Il filosofo esprime ammirazione per la personalità di Averintsev, capace di rievocare i padri della Chiesa e l’antica letteratura cristiana ancora in tempi di censura sovietica, ma a suo parere egli fu “una vittima involontaria della nuova ideologia dei valori liberali”, contro cui la Russia è costretta oggi a combattere. Nel tentativo di collegare il simbolismo ortodosso con la letteratura occidentale, in una “visione comune delle epoche” e una specie di “sincretismo delle culture pagane e di quelle bibliche”, Averintsev tentò di armonizzare cristianesimo e secolarismo, provocando una contraddizione tipica della visione attuale del mondo, che Šipkov definisce “tentazione del culturalismo”, una specie di “eresia contemporanea”.
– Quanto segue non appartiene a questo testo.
/-- An event of monitor m on main power (R361): counted, and an alarm where N fall within W Beats. -/
def State.monitorEvent (s : State) (m : Nat) : State :=
  let s := s.incF (Fld.TAMP_MSTAT_EVENTS m)
  let w := s.beatNow :: (s.windowOf m).filter (fun t => decide (s.beatNow < t + s.getF (Fld.TAMP_MCFG_W m)))
  if s.getF (Fld.TAMP_MCFG_N m) ≤ w.length then (s.setWindow m []).alarm m else s.setWindow m w

/-- The device runs from main power (R370). -/
def State.onMain (s : State) : Bool := !s.tamper.onBattery && !s.porHeld

/-- The monitor is under stimulation (R362). -/
def State.stimulated (s : State) (m : Nat) : Bool := s.tamper.bistMon == some m

/-! ## Commands -/

/-- WALE_SAMPLE (R356–R358): the reading of an armed wale's SNS, or of CASE[k], on main power. The stimulated sample of R362
counts no event. -/
def execWaleSample (n : Fin 52) (level : Bool) (s : State) : Host.Outcome State Fault Refusal :=
  let m := n.val
  .next (if !s.onMain || !s.armed m then s
    else
      let ev := s.sampleEvent m level
      let s := if m < 48 then
          let s := s.setF (Fld.WALE_WSTAT_LAST m) (b2n level)
          if s.stimulated m then s
          else
            let s := s.setF (Fld.WALE_WSTAT_FAULT m) (b2n ev)
            if ev then s.incF (Fld.WALE_WSTAT_MISMATCH m) else s
        else s.setF ⟨Reg.WALE_CASESTAT, m - 48, m - 48⟩ (b2n ev)
      let s := s.stepLfsr m
      if ev && !s.stimulated m then s.monitorEvent m else s)

/-- The monitor runs while the backup domain is supplied from VBAT (R355). -/
def runsOnBattery (m : Nat) : Bool := decide (m < 52) || m == 56 || m == 57

/-- The state with the consecutive samples with an event of a monitor set (R371). -/
def State.setRun (s : State) (m n : Nat) : State :=
  { s with tamper := { s.tamper with runs := s.tamper.runs.set (fun _ => 0) m n } }

/-- An alarm on battery (R371): for a class of 2 or above the backup key register is cleared, and the log says so. -/
def State.batteryAlarm (s : State) (m : Nat) : State :=
  let cls := s.getF (Fld.TAMP_MCFG_CLASS m)
  if cls < 2 then s
  else
    let s := { s with keys := { s.keys with backupKey := [] } }.setF Fld.TAMP_STAT_ZEROISED 1
    let s := if cls = 4 then s.setF Fld.TAMP_STAT_LATCH 1 else s
    s.backupLog m cls true true

/-- BATTERY_SAMPLE (R356, R371): a sample on battery. For monitors 56 and 57, `level` says that the sample has an event. -/
def execBatterySample (mon : Fin 101) (level : Bool) (s : State) : Host.Outcome State Fault Refusal :=
  let m := mon.val
  .next (if !s.tamper.onBattery || !runsOnBattery m || (decide (m < 52) && !s.armed m) then s
    else
      let ev := if m < 52 then s.sampleEvent m level else level
      let s := s.stepLfsr m
      if !ev then s.setRun m 0
      else
        let s := s.backupLog m (s.getF (Fld.TAMP_MCFG_CLASS m)) true false
        let run := s.tamper.runs.get (fun _ => 0) m + 1
        if m = 57 ∨ s.getF Fld.TAMP_BKCFG_BKN + 1 ≤ run then (s.setRun m 0).batteryAlarm m
        else s.setRun m run)

/-- MONITOR_EVENT (R361): an event of monitors 52–100 on main power; monitor 56 has events on battery only (R371), and the
samples of monitors 0–51 are commands of their own. -/
def execMonitorEvent (mon : Fin 101) (s : State) : Host.Outcome State Fault Refusal :=
  let m := mon.val
  .next (if !s.onMain || m < 52 || m == 56 || s.stimulated m then s else s.monitorEvent m)

/-- TAMPER_RESET (R368): the reset that ends zeroisation. -/
def execTamperReset (s : State) : Host.Outcome State Fault Refusal :=
  .next (if s.tamper.resetPending then s.deviceReset (wd (2 ^ RstBit.tamper)) else s)

/-- VBAT_LOW (R371). -/
def execVbatLow (s : State) : Host.Outcome State Fault Refusal :=
  .next (if !s.onMain || s.flag Fld.TAMP_STAT_BKLOW then s
    else (s.setF Fld.TAMP_STAT_BKLOW 1).logEvent Src.tamper 5 56 0 0 0)

/-- VBAT_LOW_END (R371). -/
def execVbatLowEnd (s : State) : Host.Outcome State Fault Refusal :=
  .next (if s.onMain then s.setF Fld.TAMP_STAT_BKLOW 0 else s)

/-- The window counts discarded at a change of supply (R361). -/
def State.discardWindows (s : State) : State :=
  let s := (List.range 101).foldl (fun s m => s.setF (Fld.TAMP_MSTAT_INWIN m) 0) s
  { s with tamper := { s.tamper with windows := [], runs := [] } }

/-- The backup domain changed over to VBAT or back (R370, R361). -/
def State.changeover (s : State) (toBattery : Bool) : State :=
  if s.tamper.onBattery = toBattery then s
  else
    let s := s.discardWindows
    let s := if toBattery then s.setF Fld.TAMP_STAT_ONBAT 1 else s
    { s with tamper := { s.tamper with onBattery := toBattery } }

/-- BACKUP_CHANGEOVER (R370, R361). -/
def execBackupChangeover (toBattery : Bool) (s : State) : Host.Outcome State Fault Refusal := .next (s.changeover toBattery)

/-- BACKUP_DOMAIN_RESET (R370): VBAT and VDDIO_33 both absent, so main power is absent too. -/
def execBackupDomainReset (s : State) : Host.Outcome State Fault Refusal :=
  .next (if s.onMain then s
    else
      let s := { s with regs := s.regs.filter (fun e => !inBackupDomain e.1) }
      let s := s.setReg Reg.TAMP_STAT (s.reg Reg.TAMP_STAT &&& ~~~backupStat)
      { s with
        tamper := { s.tamper with windows := [], runs := [], lfsr := [], bkCount := 0, bkFresh := 0 }
        keys := { s.keys with backupKey := [] } })

/-- BACKUP_TICK (R375): the 64 Hz tick of the backup oscillator. -/
def execBackupTick (s : State) : Host.Outcome State Fault Refusal := .next (s.incWrap Reg.TAMP_BKTICK 1)

/-- A write of TAMP.QUAR (R367): the quarantine of class 2 lifted. -/
def State.quarStore (s : State) (v : Word) : State :=
  if v = 0x00009A11#32 ∧ s.getF Fld.TAMP_STAT_CLASS = 2 ∧ ¬s.flag Fld.TAMP_STAT_TAMPERED then
    ((s.setF Fld.TAMP_STAT_QUAR 0).setF Fld.TAMP_STAT_CLASS 0).setF Fld.TAMP_STAT_FIRST 0
  else s

/-- QUAR_LIFT (R367). -/
def execQuarLift (m : Master) (v : Word) (s : State) : Host.Outcome State Fault Refusal :=
  .next (s.masterWrite m.val Reg.TAMP_QUAR (fun s => .ok (s.quarStore v)))

/-- A write of MCFG<m> (R360, R361): ignored as a whole with N = 0, W = 0, or a CLASS below the floor or above 4. -/
def State.mcfgStore (s : State) (m : Nat) (v : Word) : State :=
  if s.flag Fld.TAMP_CTRL_LOCK ∨ fld 11 8 v = 0 ∨ fld 31 16 v = 0 ∨ fld 2 0 v < monFloor m ∨ 4 < fld 2 0 v then s
  else s.setReg (Reg.TAMP_MCFG m) (v &&& 0xFFFF0F07#32)

/-- MCFG_WRITE (R361). -/
def execMcfgWrite (m : Master) (mon : Fin 101) (v : Word) (s : State) : Host.Outcome State Fault Refusal :=
  .next (s.masterWrite m.val (Reg.TAMP_MCFG mon.val) (fun s => .ok (s.mcfgStore mon.val v)))

/-- A write of TAMP.BIST (R362): MON within 0–100, DONE, and START where no test runs, on main power, with no response of
class 2 or above in force and the device not TAMPERED. -/
def State.bistStore (s : State) (v : Word) : State :=
  let s := if fld 6 0 v ≤ 100 then s.setF Fld.TAMP_BIST_MON (fld 6 0 v) else s
  let s := if bit 29 v then s.setF Fld.TAMP_BIST_DONE 0 else s
  if bit 8 v && !s.flag Fld.TAMP_BIST_BUSY && s.onMain && !s.quarantined && !s.flag Fld.TAMP_STAT_TAMPERED then
    { (s.setF Fld.TAMP_BIST_BUSY 1) with tamper := { s.tamper with bistMon := some (s.getF Fld.TAMP_BIST_MON) } }
  else s

/-- BIST_START (R362). -/
def execBistStart (m : Master) (v : Word) (s : State) : Host.Outcome State Fault Refusal :=
  .next (s.masterWrite m.val Reg.TAMP_BIST (fun s => .ok (s.bistStore v)))

/-- BIST_DONE (R362). -/
def execBistDone (detected : Bool) (s : State) : Host.Outcome State Fault Refusal :=
  .next (if !s.flag Fld.TAMP_BIST_BUSY then s
    else
      let s := ((s.setF Fld.TAMP_BIST_BUSY 0).setF Fld.TAMP_BIST_PASS (b2n detected)).setF Fld.TAMP_BIST_DONE 1
      { s with tamper := { s.tamper with bistMon := none } })

/-- A write of WCFG<n> (R357, R360): MODE where it is not locked, and a seed requested by RESEED or by a change to pattern. -/
def State.wcfgStore (s : State) (n : Nat) (v : Word) : State :=
  let mode := fld 31 30 v
  let old := s.getF (Fld.WALE_WCFG_MODE n)
  let new := if s.flag Fld.TAMP_CTRL_LOCK ∨ mode = 3 then old else mode
  let s := s.setF (Fld.WALE_WCFG_MODE n) new
  if bit 0 v || (new == 2 && old != 2) then s.setF (Fld.WALE_WCFG_RESEED n) 1 else s

/-- WALE_RESEED (R357). -/
def execWaleReseed (m : Master) (n : Fin 48) (v : Word) (s : State) : Host.Outcome State Fault Refusal :=
  .next (s.masterWrite m.val (Reg.WALE_WCFG n.val) (fun s => .ok (s.wcfgStore n.val v)))

/-- WALE_SEED_LOADED (R357): a requested seed is drawn once main power is present and the RNG is healthy: 31 random bits that
are not all zero. -/
def execWaleSeedLoaded (n : Fin 48) (s : State) : Host.Outcome State Fault Refusal :=
  .next (if !s.onMain || !s.rngHealthy || !s.flag (Fld.WALE_WCFG_RESEED n.val) then s
    else
      let r := s.drawHw 4
      (r.2.setLfsr n.val (ofLe r.1 % (2 ^ 31 - 1) + 1)).setF (Fld.WALE_WCFG_RESEED n.val) 0)

/-- The level of ALARM_OUT while main power is present (R374). -/
def State.alarmOut (s : State) : Bool :=
  s.flag Fld.TAMP_STAT_LATCH || (s.flag (Fld.PG_UCTL_ENABLE 127) && (s.quarantined || s.flag Fld.TAMP_STAT_TAMPERED))

end Sys2Proof.Machine
end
Il filosofo utilizza un termine già impiegato da altri storici russi della teologia come Georgij Florovskij, quello della “pseudomorfosi”, una negazione e un tradimento dell’autentica tradizione insinuatosi in Russia fin dai tempi moderni, in particolare attraverso l’Accademia teologica di Petro Mogila a Kiev a inizio Seicento, che usava gli schemi della scolastica latina. Questo indica le radici profonde del conflitto tra la Russia e l’Ucraina, che proprio in quel periodo ha cominciato a separarsi nettamente da Mosca, evidenziando una propria identità di “ponte tra Oriente e Occidente”.

Da notare che Averintsev rileggeva l’idea russa della “Terza Roma” collegandola con una dimensione antica della cultura, essendo già la Roma antica una “terza figura” dopo Troia (mondo orientale) e Alba Longa (Latium vetus occidentale), e anche Costantinopoli come discendente da Troia e da Roma, per suggerire che non esiste un unico erede del cristianesimo e della cultura antica, ma in ogni espressione di tutte le latitudini si esprime un autentico contributo alla coscienza universale, ciò che i russi non intendono ammettere in nessun caso.